§ Instructions to follow
Copy the lines exactly as they appear, starting with the first line of the records and ending with the line that contains "not hold. -/".

§ Stored data

-- ==== Sys2Proof/Machine/AdmitTemplate.lean ====
section
/-! DEFINITION. Admission of templates: report entries (09 R261), the die ring, signatures and chains (06 R146, R148), slots and
routes (06 R149, R155, R159, R164, R165), release spacing (06 R151), the sums of R163 with the waits of 09 R257, buffers, and
the words of local memory. -/

namespace Sys2Proof.Machine

/-! ## Report entries (09 Tables 9.6 and 9.7) -/

/-- One failure: CHECK, INDEX, INSTANCE, NEEDED, AVAILABLE. -/
structure Fail where
  check : Nat
  index : Nat
  inst : Nat
  needed : Nat := 0
  available : Nat := 0
  deriving DecidableEq, Repr

/-- A failure where a condition does not hold. -/
def failUnless (ok : Bool) (check index inst : Nat) (needed : Nat := 0) (available : Nat := 0) : List Fail :=
  if ok then [] else [{ check := check, index := index, inst := inst, needed := needed, available := available }]

/-- A failure where more is needed than there is. -/
def failOver (check index inst needed available : Nat) : List Fail :=
  failUnless (decide (needed ≤ available)) check index inst needed available

/-- An entry of the report; NEEDED and AVAILABLE saturate. -/
def failBytes (c : Nat) (f : Fail) : Bytes :=
  leBytes 16 (f.check * 2 ^ 120 + c * 2 ^ 117 + f.index * 2 ^ 96 + f.inst * 2 ^ 72 + min f.needed (2 ^ 32 - 1) * 2 ^ 32 +
    min f.available (2 ^ 32 - 1))

/-! ## The ring of dies (01 R14, 09 R246) -/

/-- The next die clockwise, C0, C1, C3, C2. -/
def nextDie (d : Nat) : Nat :=
  match d with
  | 0 => 1
  | 1 => 3
  | 3 => 2
  | _ => 0

/-- The next die clockwise among those that carry work. -/
def nextAlive (dies : List Nat) (d : Nat) : Nat :=
  let a := nextDie d
  let b := nextDie a
  let c := nextDie b
  if dies.contains a then a else if dies.contains b then b else if dies.contains c then c else d

/-- The engine with the same index on a die's clockwise neighbour: `per` engines a die. -/
def partnerOf (dies : List Nat) (per e : Nat) : Nat := nextAlive dies (e / per) * per + e % per

/-! ## Where the work of a case runs -/

/-- A case: the dies alive, what lies where, whether only critical work runs (09 R256, R260). -/
structure Case where
  dies : List Nat
  map : Mapping
  critical : Bool
  deriving DecidableEq, Repr

/-- The Basalt engine of a template in a placement. -/
def placedTmpl (map : Mapping) (set : Store Bytes) (t : Nat) : Nat := (sFind map.tmpls t).getD (tEngine (tRec set t))
/-- The Halo engine of a loop in a placement. -/
def placedLoop (map : Mapping) (l : Nat) : Nat := sGet 0 map.loops l

/-- The templates and the loops that run in a case. -/
def caseTmpls (set : Store Bytes) (c : Case) : List Nat :=
  (tmplsOf set).filter (fun t => (!c.critical || tCritical (tRec set t)) && !c.map.shed.contains (0x4100 * 2 ^ 32 + t))
def caseLoops (set : Store Bytes) (c : Case) : List Nat :=
  (loopsOf set).filter (fun l => (!c.critical || lpCritical (loopRecIn set l)) && !c.map.shed.contains (0x5010 * 2 ^ 32 + l))

/-! ## Signature and chain (06 R146) -/

/-- A descriptor with TAG, SIG, POST_EN, SYNC_OBJ, KCAP, TAU, DELTA and TOL zero. -/
def sigDesc (d : BitVec 512) : Bytes :=
  let z := [(503, 496), (95, 32), (238, 238), (237, 223), (448, 441), (191, 160), (159, 128), (127, 96)]
  leBytes 64 (z.foldl (fun v f => setBits v f.1 f.2 0) d.toNat)

/-- A slot entry with LO, HI, SOURCE and STEP zero. -/
def sigSlot (s : Bytes) : Bytes := [(31, 0), (63, 32), (157, 140), (139, 122)].foldl (fun v f => setField v f.1 f.2 0) s

/-- SIGNATURE of a template. -/
def signatureOf (set : Store Bytes) (t : Nat) : Nat :=
  let v := beAt (sha256 ((tChain set t).flatMap sigDesc ++ (tSlotList set t).flatMap (fun s => sigSlot s.2))) 0 8
  if v = 0 then 1 else v

/-- The chain and the lists of a template: lengths, SIG, TEMPLATE, BATCH, CHAIN, R121 in both buffers, the copy area. -/
def chainFails (set : Store Bytes) (t : Nat) : List Fail :=
  let r := tRec set t
  let chain := tChain set t
  let sig := signatureOf set t
  let first := nth 0 chain 0
  let len (index n : Nat) : List Fail := failUnless ((objIn set index 0 t).length == n) 1 index t
  len 0x4101 (tSlots r * 24) ++ len 0x4102 (tChainLen r * 64) ++ len 0x4103 (tRoutes r * 16) ++
  failUnless (chain.all (fun d => bSig d == sig)) 1 0x4102 t ++
  failUnless (chain.all (fun d => bTemplate d == t)) 1 0x4102 t ++
  failUnless (chain.all (fun d => bBatch d == tBatch r)) 1 0x4100 t ++
  failUnless ((upTo chain.length).all (fun i => bChain (nth 0 chain i) == decide (i + 1 < chain.length))) 1 0x4102 t ++
  failUnless ((upTo (1 + tBuffers r)).all (fun b => (bufferChain set t b).all bDescOk)) 1 0x4102 t ++
  failUnless (decide (tCopyWords r = 0) || (decide (tCopyDst r + tCopyWords r ≤ blockLen first false) &&
    decide (tImgBase r + (tBatch r - 1) * tImgStride r + tCopyWords r ≤ 8192))) 1 0x4100 t

/-! ## Slots (06 R149, R154, R159) -/

/-- Elements of an instance block, and words of a result block. -/
def instElems (set : Store Bytes) (t : Nat) : Nat := 8 * blockLen (nth 0 (tChain set t) 0) false
def resWords (set : Store Bytes) (t : Nat) : Nat := resLen (tChain set t)

/-- Slots lie within the block; CARRY joins items of one form and q. -/
def slotFails (set : Store Bytes) (t : Nat) : List Fail :=
  let n := instElems set t
  failUnless ((tSlotList set t).all (fun s =>
    match sKind s.2 with
    | 1 => decide (sElem s.2 < n) && decide (sSource s.2 + (tBatch (tRec set t) - 1) * sStep s.2 < 262144)
    | 2 => decide (sElem s.2 < n)
    | 3 => decide (sElem s.2 + sDepth s.2 ≤ n) && decide (sSource s.2 + (tBatch (tRec set t) - 1) * sStep s.2 < 262144)
    | _ => carryOk set t s.2)) 1 0x4101 t

/-- WARM_SRC ROUTE has one producer for each warm record, and a record to feed; WARM_HOST has one item for each instance (06 R159). -/
def warmFails (set : Store Bytes) (t : Nat) : List Fail :=
  let r := tRec set t
  let ds := (tChain set t).filter bWarm
  failUnless (decide (tWarmSrc r ≠ 2) || (!ds.isEmpty && ds.all (fun d => (warmProducers set t d).length == 1))) 1 0x4100 t ++
  failUnless (decide (tWarmSrc r ≠ 3) || ([0, tBatch r * warmWords ds * 32].contains (objIn set 0x4106 0 t).length)) 1 0x4106 t

/-! ## Routes (06 R155, R164, R165) -/

/-- A route's source lies in an output item, and its destination takes it. -/
def routeOk (set : Store Bytes) (t : Nat) (x : Bytes) : Bool :=
  let b := tBatch (tRec set t)
  let insts := upTo b
  (routeQ (tChain set t) (rElem x)).isSome &&
  match rKind x with
  | 0 => insts.all (fun i =>
      let d := routeDest x i
      let u := d / 4096
      hasObj set 0x4100 0 u && decide (d % 4096 < tSlots (tRec set u)) && sKind (slotOf set u (d % 4096)) == 2 &&
      sOwner (slotOf set u (d % 4096)) == 1 && decide (i < tBatch (tRec set u)) &&
      (!rEarly x || (tDepEn (tRec set u) && tDep (tRec set u) == t)))
  | 1 => insts.all (fun i => decide (routeDest x i < 16384))
  | _ => insts.all (fun i => decide (routeDest x i < 4096))

def routeFails (set : Store Bytes) (t : Nat) : List Fail :=
  failUnless ((tRouteList set t).all (fun x => routeOk set t x.2)) 1 0x4103 t

/-- DEP is a template of the set, released by the same tracker on the same ticks (06 Table 6.1). -/
def depFails (set : Store Bytes) (t : Nat) : List Fail :=
  let r := tRec set t
  let p := tRec set (tDep r)
  failUnless (!tDepEn r || (hasObj set 0x4100 0 (tDep r) && tTracker p == tTracker r && tRelKind p == tRelKind r &&
    tRelDiv p == tRelDiv r && tRelPhase p == tRelPhase r && tDep r != t)) 1 0x4100 t

/-! ## Releases (06 R151) -/

def atRecIn (set : Store Bytes) (k : Nat) : Bytes := objIn set 0x2100 0 k
def tOmegaMax (set : Store Bytes) (t : Nat) : W32 := atOmegaMax (atRecIn set (tTracker (tRec set t)))

/-- The events of a tracker that release a template: angle, directions. -/
def releaseEvents (set : Store Bytes) (t : Nat) : List Nat :=
  let k := tTracker (tRec set t)
  ((upTo 64).map (eventEntry set k)).filter (fun e => bits e 35 32 == 1 && bits e 55 36 == t && bits e 57 56 != 0)

/-- The least travel from one event's firing to another's: the spacing of their angles whichever way each is passed; an event enabled in one
direction fires again a turn later, one enabled in both may as soon as it is armed again. -/
def eventGap (a b : Nat) (same : Bool) : Nat :=
  let d := (bits b 31 0 + 2 ^ 32 - bits a 31 0) % 2 ^ 32
  if same then (if eventDir a true && eventDir a false then 2 ^ 30 else 2 ^ 32) else min d (2 ^ 32 - d)

/-- The shortest release spacing in ANGLE32 counts (06 R151). -/
def releaseGap (set : Store Bytes) (t : Nat) : Nat :=
  let r := tRec set t
  if tRelKind r = 0 then 2 ^ tRelDiv r * 2 ^ 32 / atN (atRecIn set (tTracker r))
  else
    let es := releaseEvents set t
    let gaps := (upTo es.length).flatMap (fun i => (upTo es.length).map (fun j => eventGap (nth 0 es i) (nth 0 es j) (i == j)))
    max (2 ^ 30) (gaps.foldl min (2 ^ 32))

def spacingFails (set : Store Bytes) (t : Nat) : List Fail :=
  failUnless (decide (tDeadline (tRec set t) ≤ releaseGap set t)) 1 0x4100 t

/-! ## Bounds (06 R154, R163; 09 R257) -/

/-- A span of a template's tracker in cycles. -/
def figureIn (set : Store Bytes) (t span : Nat) : Nat := figureCycles (tOmegaMax set t) span

/-- ASM(b) (06 R154). -/
def asmBound (set : Store Bytes) (t : Nat) : Nat :=
  let r := tRec set t
  let slots := (tSlotList set t).map (·.2)
  let of (k : Nat) := slots.filter (fun s => sKind s = k)
  let v := match tWarmSrc r with | 0 => 0 | 3 => warmWords (tChain set t) | _ => 1
  64 + tBatch r * (tCopyWords r + sumList ((of 4).map sStep) + v + (of 1).length + sumList ((of 3).map sDepth) + 2 * (of 2).length)

/-- Σ chain bounds, KCAP iterations charged (06 R161). -/
def chainBound (set : Store Bytes) (t : Nat) : Nat := sumList ((tChain set t).map (fun d => cycBound d (bCap d)))

/-- The whole numbers x = m + k·q with lo ≤ x ≤ hi. -/
def countIn (m : Int) (q : Nat) (lo hi : Int) : Nat := ((hi - m) / q - (lo - 1 - m) / q).toNat

/-- n_u (09 R257): releases of `u` that one release of `t` may meet. -/
def meets (set : Store Bytes) (t u : Nat) : Nat :=
  let rt := tRec set t
  let ru := tRec set u
  if tTracker rt = tTracker ru ∧ tRelKind rt = 0 ∧ tRelKind ru = 0 then
    let n := atN (atRecIn set (tTracker rt))
    let up (x : Nat) : Int := ceilDiv (x * n) (2 ^ 32)
    let mu := 2 ^ tRelDiv ru
    let starts := (upTo (mu / min mu (2 ^ tRelDiv rt))).map (fun j => tRelPhase rt + j * 2 ^ tRelDiv rt)
    maxList (starts.map (fun c => countIn ((tRelPhase ru : Int) - c) mu (1 - up (tDeadline ru)) (up (tDeadline rt) - 1)))
  else ceilDiv (figureIn set t (tDeadline rt)) (max 1 (figureCycles (tOmegaMax set u) (releaseGap set u))) + 1

/-- The left-hand side of R163 for a template among the templates of its engine. -/
def wcetOf (set : Store Bytes) (c : Case) (t : Nat) : Nat :=
  let others := (caseTmpls set c).filter (fun u => u ≠ t ∧ placedTmpl c.map set u = placedTmpl c.map set t)
  figureIn set t (tAsmLatest (tRec set t)) + sumList (others.map (fun u => meets set t u * asmBound set u)) + asmBound set t +
    sumList (others.map (fun u => meets set t u * chainBound set u)) + chainBound set t

def epochOf (set : Store Bytes) : Nat := leNat (objIn set 0x2103 1 0)

/-- The longest tick interval of a tracker: 1 / (ω_min × N), in cycles, rounded up (02 R49). -/
def longestTick (set : Store Bytes) (k : Nat) : Nat :=
  let r := atRecIn set k
  let n := (rateNum (atOmegaMin r)).natAbs * atN r
  ceilDiv (700000000 * 2 ^ 200) (max 1 n)

/-- R163 and the buffers of a template. -/
def boundFails (set : Store Bytes) (c : Case) (t : Nat) : List Fail :=
  let r := tRec set t
  let dep := if tDepEn r then failOver 3 0x4100 t (wcetOf set c (tDep r)) (figureIn set t (tAsmLatest r)) else []
  let every := tRelKind r == 0 && tTracker r == epochOf set && tRelDiv r == 0
  let gap := figureIn set t (releaseGap set t) * (1 + tBuffers r)
  failOver 3 0x4100 t (wcetOf set c t) (figureIn set t (tDeadline r)) ++ dep ++
  (if every then [] else failOver 4 0x4100 t (longestTick set (epochOf set)) gap)

/-! ## Local memory -/

/-- The words a template takes of its engine's local memory: every region of both buffers, and the copy sources. -/
def tmplSpans (set : Store Bytes) (t : Nat) : List (Nat × Nat) :=
  let r := tRec set t
  (upTo (1 + tBuffers r)).flatMap (fun b => (bufferChain set t b).flatMap (fun d => [region d false, region d true])) ++
  (if tCopyWords r = 0 then [] else (upTo (tBatch r)).map (fun i => (tImgBase r + i * tImgStride r, tCopyWords r)))

/-- Distinct words of some templates whose words stand in one local memory. -/
def memWordsOf (set : Store Bytes) (ts : List Nat) : Nat :=
  let spans := ts.flatMap (tmplSpans set)
  ((upTo 8192).filter (fun w => spans.any (fun s => decide (s.1 ≤ w) && decide (w < s.1 + s.2)))).length

/-- Words engine `e` must hold: its own templates, those moved to it, and the replicas it keeps for critical work (12 R329). -/
def basaltWords (set : Store Bytes) (c : Case) (e : Nat) : Nat :=
  let ts := caseTmpls set c
  let here := ts.filter (fun t => placedTmpl c.map set t = e)
  let kept := ts.filter (fun t => tCritical (tRec set t) && partnerOf c.dies 8 (placedTmpl c.map set t) == e && placedTmpl c.map set t != e)
  sumList ((upTo 32).map (fun h => memWordsOf set (here.filter (fun t => tEngine (tRec set t) = h)) +
    memWordsOf set (kept.filter (fun t => tEngine (tRec set t) = h))))

def basaltFails (set : Store Bytes) (c : Case) : List Fail :=
  (upTo 32).flatMap (fun e => failOver 0x0A 0x4000 e (basaltWords set c e) 8192)

/-! ## All of it -/

/-- The checks of a template that no case changes. -/
def tmplFails (set : Store Bytes) (t : Nat) : List Fail :=
  chainFails set t ++ slotFails set t ++ depFails set t ++ warmFails set t ++ routeFails set t ++ spacingFails set t ++
  (((upTo (tBatch (tRec set t))).flatMap (rangeFailures set t)).dedup).map (fun b =>
    { check := 1, index := 0x4102, inst := t, needed := b.1, available := b.2 })

end Sys2Proof.Machine
end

§ Answer section
-- ==== Sys2Proof/Machine/AdmitTemplate.lean ====
section
/-! DEFINITION. Admission of templates: report entries (09 R261), the die ring, signatures and chains (06 R146, R148), slots and
routes (06 R149, R155, R159, R164, R165), release spacing (06 R151), the sums of R163 with the waits of 09 R257, buffers, and
the words of local memory. -/

namespace Sys2Proof.Machine

/-! ## Report entries (09 Tables 9.6 and 9.7) -/

/-- One failure: CHECK, INDEX, INSTANCE, NEEDED, AVAILABLE. -/
structure Fail where
  check : Nat
  index : Nat
  inst : Nat
  needed : Nat := 0
  available : Nat := 0
  deriving DecidableEq, Repr

/-- A failure where a condition does not hold. -/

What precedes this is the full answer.